Thailand Fails to Win Seat on UN Security Council

U.S. President Barack Obama chairs a 2009 U.N. Security Council session in New York City. Photo: Pete Souza / White House

UNITED NATIONS — Kazakhstan defeated Thailand for a coveted seat on the Security Council on Tuesday. Sweden also won a contested election, while the Netherlands and Italy ended a battle for another seat by agreeing to split the two-year term on the U.N.’s most powerful body.

The U.N. General Assembly met to choose five new council members and it overwhelmingly elected Ethiopia and Bolivia, who faced no opposition for seats earmarked for Africa and Latin America and the Caribbean.

In the contested race for an Asian seat, Kazakhstan defeated Thailand in the second round by a vote of 138 to 55. Human Rights Watch had criticized the human rights record of both countries.

After five rounds of voting, the Netherlands and Italy, who belong to the Western group of countries, were deadlocked with each receiving 95 votes — and needing 127 votes to win.


After two recesses called by General Assembly President Mogens Lykketoft, the Netherlands and Italian foreign ministers announced the deal, saying Italy will hold the Security Council seat in 2017 and the Netherlands in 2018.

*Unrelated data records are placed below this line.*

/-- A link's switch beat: the later of the die's own and the partner's (R363). -/
def State.switchAt (s : State) (d l : Nat) : Nat := max (s.get (STRMI.OWN.on d)) ((s.slink d l).peer.getD 0)

/-- Whether a link's switch beat has come. -/
def State.switchDue (s : State) (d l : Nat) : Bool := (s.slink d l).switching && decide (s.switchAt d l ≤ s.beat d)

/-- A switch beat: the set's stretch starts at the die's own, the records of the links whose beat it is take effect, and after the
last of them the fenced streams that nothing carries complete FENCED (R363 to R365). [DEDUCED, log entry 52] -/
def execSwitchBeat (die : DieNo) (s : State) : Out :=
  let d := die.val
  if s.inReset d ∨ ¬ s.is (STRM.SWITCH_PENDING.on d) ∨ s.beat d < s.get (STRMI.OWN.on d) then .next s
  else
    let i := s.get (STRM.ALT_SET.on d)
    let s := if s.get (STRMI.IN_FORCE.on d) = i then s else s.takeStretch d
    let due := (List.range 48).filter (fun l => s.switchDue d l)
    let s := s.each due (fun s l =>
      (s.takeSetTable d i l (s.switchAt d l)).onSlink d l (fun k => { k with switching := false, peer := none, fixed := false }))
    if (s.die d).slinks.any (fun e => e.2.switching) then .next s
    else .next ((s.set (STRM.SWITCH_PENDING.on d) 0).endFenced d)

/-- No SWITCH of the partner 4 beats before the die's own switch beat: event 0x1804, and the record takes effect at the die's own
(R363). [DEDUCED, log entry 52] -/
def execSwitchWaitExpiry (die : DieNo) (link : LinkNo) (s : State) : Out :=
  let d := die.val
  let l := link.val
  let k := s.slink d l
  let own := s.get (STRMI.OWN.on d)
  if s.inReset d ∨ ¬ k.switching ∨ k.peer ≠ none ∨ s.beat d + 4 < own then .next s
  else .next ((s.onSlink d l (fun k => { k with peer := some own, fixed := true })).dieEvent d STRM.page 0x1804)

/-- The partner's READMIT: the later of the two hinges is taken (R367). [DEDUCED, log entry 52] -/
def State.takeReadmit (s : State) (d l : Nat) (k : BitVec 32) : State :=
  if s.inReset d ∨ ¬ s.linkIs d l .up ∨ (s.slink d l).state ≠ 2 then s
  else s.onSlink d l (fun x => { x with theirs := some (max k.toNat (x.theirs.getD 0)) })

/-- READMIT arrives (R367). -/
def execReadmit (die : DieNo) (link : LinkNo) (k : BitVec 32) (s : State) : Out := .next (s.takeReadmit die.val link.val k)

/-! The completion queue and the timeouts (R358, R368). -/

/-- Completions that wait are written while the SCQ has room, in order. -/
def State.drainScq (s : State) (d : Nat) : Nat → State
  | 0 => s
  | n + 1 =>
    match (s.die d).scqWait with
    | [] => s
    | w :: rest =>
      if s.scqHeld d < 2 ^ s.get (STRM.SCQ_LOG2.on d) then
        ((s.onDie d (fun y => { y with scqWait := rest })).putScq d w).drainScq d n
      else s

/-- W1 advances SCQ_CONS: a full ring has room, completions that wait are written and waiting transfers start (R356, R358). -/
def execScqCons (req : Requester) (die : DieNo) (value : BitVec 16) (s : State) : Out :=
  let d := die.val
  .next (s.onWrite d STRM.page STRM.SCQ_CONS 0 req.val value.toNat (fun s =>
    let same := s.get (STRM.SCQ_CONS.on d) == value.toNat
    let s := (s.set (STRM.SCQ_CONS.on d) value.toNat).put (STRMI.SCQ_WRAP.on d) (s.is (STRMI.SCQ_WRAP.on d) && same)
    (s.drainScq d (s.die d).scqWait.length).serveStarts d))

/-- A transfer is not complete after XFER_TO: it completes TIMEOUT (R360, R368). -/
def execXferTo (die : DieNo) (id : BitVec 16) (s : State) : Out :=
  let d := die.val
  let x := s.stream d id.toNat
  match x.xfers.find? (fun t => !xferOver x t) with
  | none => .next s
  | some t => if s.inReset d then .next s else .next (s.haltStream d id.toNat (max t.first x.acked) .timeout)

/-- A link with a chunk ready has held no credit for CREDIT_TO: it is isolated, CREDIT_VIOL (R368). -/
def execCreditTo (die : DieNo) (link : LinkNo) (s : State) : Out :=
  let d := die.val
  let l := link.val
  let k := s.slink d l
  let ready : Bool := match k.table with
    | some t => (t.entries.map (· % 65536)).any (fun id => id != 0xFFFF && (nextChunk (s.stream d id)).isSome)
    | none => false
  if s.inReset d ∨ k.credits ≠ 0 ∨ k.state ≠ 0 ∨ ¬ ready then .next s else .next (s.creditViolation d l)

/-- A completion has waited beyond SCQ_TO: event 0x1806 and a stream-fault record; the wait continues (R368). -/
def execScqTo (die : DieNo) (s : State) : Out :=
  let d := die.val
  match (s.die d).scqWait with
  | [] => .next s
  | w :: _ =>
    if s.inReset d then .next s
    else
      let h := w.headD 0
      let id := h % 65536
      .next ((s.dieEvent d STRM.page 0x1806).streamFault d 0x1806 (bitsOf h 16 8) (bitsOf (w.getD 3 0) 16 8) id (w.getD 1 0)
        (s.stream d id).next)

end Sys2Proof.Machine
end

The agreement needs to be endorsed by the group of Western nations who will meet Wednesday morning and are virtually certain to approve it. Once that happens, Lykketoft is expected to resume the suspended assembly meeting to give its approval to the deal.

Splitting a two-year council term is not unprecedented. It happened on at least five occasions between the mid-1950s and mid-1960s when, for example, Czechoslovakia held the seat in 1964 and Malaysia in 1965.

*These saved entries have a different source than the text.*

-- ==== Sys2Proof/Machine/Scan.lean ====
section
/-! DEFINITION. Scan-out, scan-in and the forced change (R416 to R441 of spec/13_drain_scan.md). -/

namespace Sys2Proof.Machine

/-! Images (R417 to R421). -/

/-- A word of a register page as its fields read, without side effects. -/
def State.rawWord (s : State) (chip : Nat) (p : Page) (off : Nat) : Nat :=
  (fieldsAt p off).foldl (fun v x => v + s.get (x.1.at chip x.2) * 2 ^ x.1.lo) 0

/-- The fields of part of an image: offset, bytes, value. A byte that no field holds is 0. -/
abbrev Image := List (Nat × Nat × Nat)

/-- Move the fields of an image. -/
def shiftImage (o : Nat) (l : Image) : Image := l.map (fun e => (e.1 + o, e.2))

/-- Where KLOAD's fields begin in the ARRAY region: apart from those of ARRAY by the distance of the pages.
[DEDUCED, log entry 57] -/
def kloadAt : Nat := 0x2000

/-- The ARRAY region (R417). [DEDUCED, log entry 57] -/
def State.arrayImage (s : State) (d : Nat) : Image :=
  (List.range 9).map (fun i => (4 * i + 4, 4, s.rawWord d ARRAY.page (0x400044 + 4 * i))) ++
    (List.range 2).map (fun i => (kloadAt + 0xC + 4 * i, 4, s.rawWord d KLOAD.page (0x40204C + 4 * i)))

/-- A neighbour register of a tumbler: the word that leaves its port `k` and is presented `ahead` cycles on (R205). -/
def State.neighbourWord (s : State) (d t k ahead : Nat) : Nat :=
  let n := (s.tum d t).cycle + ahead
  let r := t / 64
  let c := t % 64
  let w (gate : Bool) (dst : Nat) (p : Port) : Nat := (s.presented d gate dst p n).getD 0
  match k with
  | 0 => if r = 0 then w true c .north else w false (t - 64) .south
  | 1 => if c = 63 then w true (64 + r) .north else w false (t + 1) .west
  | 2 => if r = 63 then w true (128 + c) .north else w false (t + 64) .north
  | _ => if c = 0 then w true (192 + r) .north else w false (t - 1) .east

/-- The word in the pass-through register of a tumbler's port `k` (R205). -/
def State.passWord (s : State) (d t k : Nat) : Nat :=
  (s.presented d false t ([Port.north, .east, .south, .west].getD k .north) (s.tum d t).cycle).getD 0

/-- The record of a tumbler (R419). -/
def State.tumImage (s : State) (d t : Nat) : Image :=
  let x := s.tum d t
  (List.range 32).map (fun i => (32 * i, 32, x.v i)) ++
    (List.range 128).map (fun i => (0x400 + 4 * i, 4, (aget x.acc i).getD 0)) ++
    (List.range 16).map (fun i => (0x600 + 4 * i, 4, x.s i)) ++
    [(0x640, 1, x.preds), (0x641, 1, x.flags),
      (0x642, 2, x.addr + 16384 * x.halted.toNat + 32768 * s.get (ARRI.BANK.on d)),
      (0x644, 4, x.l0Count + 65536 * x.l0Start), (0x648, 4, x.l1Count + 65536 * x.l1Start)] ++
    (List.range 4).map (fun k => (0x650 + 32 * k, 32, s.neighbourWord d t k 1)) ++
    (List.range 4).map (fun k => (0x6D0 + 32 * k, 32, s.passWord d t k))
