/-- What a block of a die holds beside its registers returns to its reset (R60). [DEDUCED, log entry 16] -/
def clearDieBlock (block inst : Nat) (x : Die) : Die :=
  match block with
  | 0x1005 => { x with devq := [] }
  | 0x14F1 => { x with tums := x.tums.map (fun e => (e.1, { e.2 with pFlags := 0, pHalted := false, pAddr := 0, pL0 := 0, pL0Start := 0, pL1 := 0, pL1Start := 0 })) }
  | 0x1420 => { x with flights := [] }
  | 0x1400 => { x with active := none, shadowKey := none }
  | 0x1410 => { x with gates := [], freezers := [] }
  | 0x1300 => { x with ueTimes := [] }
  | 0x1303 => { x with heap := [], holders := [], heapQ := [] }
  | 0x1100 => { x with links := adel x.links inst }
  | 0x1200 => { x with scqWait := [] }
  | 0x1201 => { x with streams := [] }
  | 0x1202 => { x with slinks := [] }
  | 0x1602 => { x with fwdq := [], frags := [] }
  | 0x1603 => { x with runs := [], copyIn := [], copyOut := [], records := [] }
  | _ => x

/-- What a block of the Clachasel holds beside its registers returns to its reset; a soft reset of AFECTL abandons its rounds (R470),
one of TSTAT empties the rings (R484), one of FENCE asserts every TRIP_n as its Reset value says.
[DEDUCED, log entry 16] -/
def State.clearClBlock (s : State) (block : Nat) : State :=
  match block with
  | 0x2000 => { s with armed := [] }
  | 0x2200 => { s with staged := none }
  | 0x2201 => { s with fires := akeep s.fires (fun k => decide (16 ≤ k)) }
  | 0x2F00 => { s with posted := [] }
  | 0x2300 => { s with afe := {} }
  | 0x2401 => { s with rings := [] }
  | 0x2500 => { s with tach := [] }
  | 0x2501 => { s with flowPulses := [] }
  | 0x2700 => { s with ring := [], eraseQ := [], heldRecs := [] }
  | 0x2703 =>
    { s with tokens := [], suppressed := [], classMap := [] }.each [0, 1, 2] (fun s c =>
      s.set (RECI.LEVEL.clAt c) (RECI.LEVEL.clAt c).reset)
  | 0x2800 => s.emptyRx
  | 0x2901 => s.each (List.range 8) State.dieReset
  | _ => s

/-- What a block does as its soft reset begins: a link, whose STATE returns to DISABLED, leaves UP (R327); the sequencer, whose
DIE_STATE returns to OFF, has every TRIP_n asserted (R127); a two-wire transaction ends at once (R550), an AFE round is
abandoned with event 0x3403 (R470). -/
def State.beforeSoftReset (s : State) (chip : Nat) (p : Page) (inst : Nat) : State :=
  if chip < 8 then (if p.block = 0x1100 then s.toLink chip inst .disabled else s)
  else if p.block = 0x2100 then (s.each (List.range 8) (fun s n => s.tripLine n 4)).checkService
  else if p.block = 0x2600 then s.twCut inst
  else if p.block = 0x2300 then (if s.enabled clachasel AFECTL.page then (s.event AFECTL.page 0x3403).abandon else s)
  else s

Winning a seat on the Security Council is a pinnacle of achievement for many countries because it gives them a strong voice in matters dealing with international peace and security from conflicts in Syria to South Sudan to actions that threaten global stability such as North Korea’s nuclear and ballistic missile tests and attacks by extremist groups such as the Islamic State.

The council also gets to authorize and oversee the U.N.’s far-flung peacekeeping missions.

The 15-member council includes five permanent members with veto power — the U.S., Russia, China, Britain and France — and 10 non-permanent members elected for two-year terms. Seats are allocated by region, and regional groups nominate candidates. Five countries are elected every year by secret ballot.


Heading into Tuesday’s voting, a close race was expected in the Western group with Sweden, the Netherlands and Italy competing for two seats. Sweden won on the first ballot with 134 votes but the Netherlands and Italy remained neck and neck.

Dutch Foreign Minister Bert Koenders announced the deal to split the term to the assembly to loud applause saying the 95-95 vote was “a clear signal that you appreciate both countries.” Italy’s Foreign Minister Paolo Gentiloni then said both countries “wanted also to give a message of unity between two European countries.”

Looking ahead to being on the council next year, Sweden’s Foreign Minister Margot Wallstrom said “with 40 conflicts and 11 full-blown wars, it is a very, very worrisome world that we have to take into account.”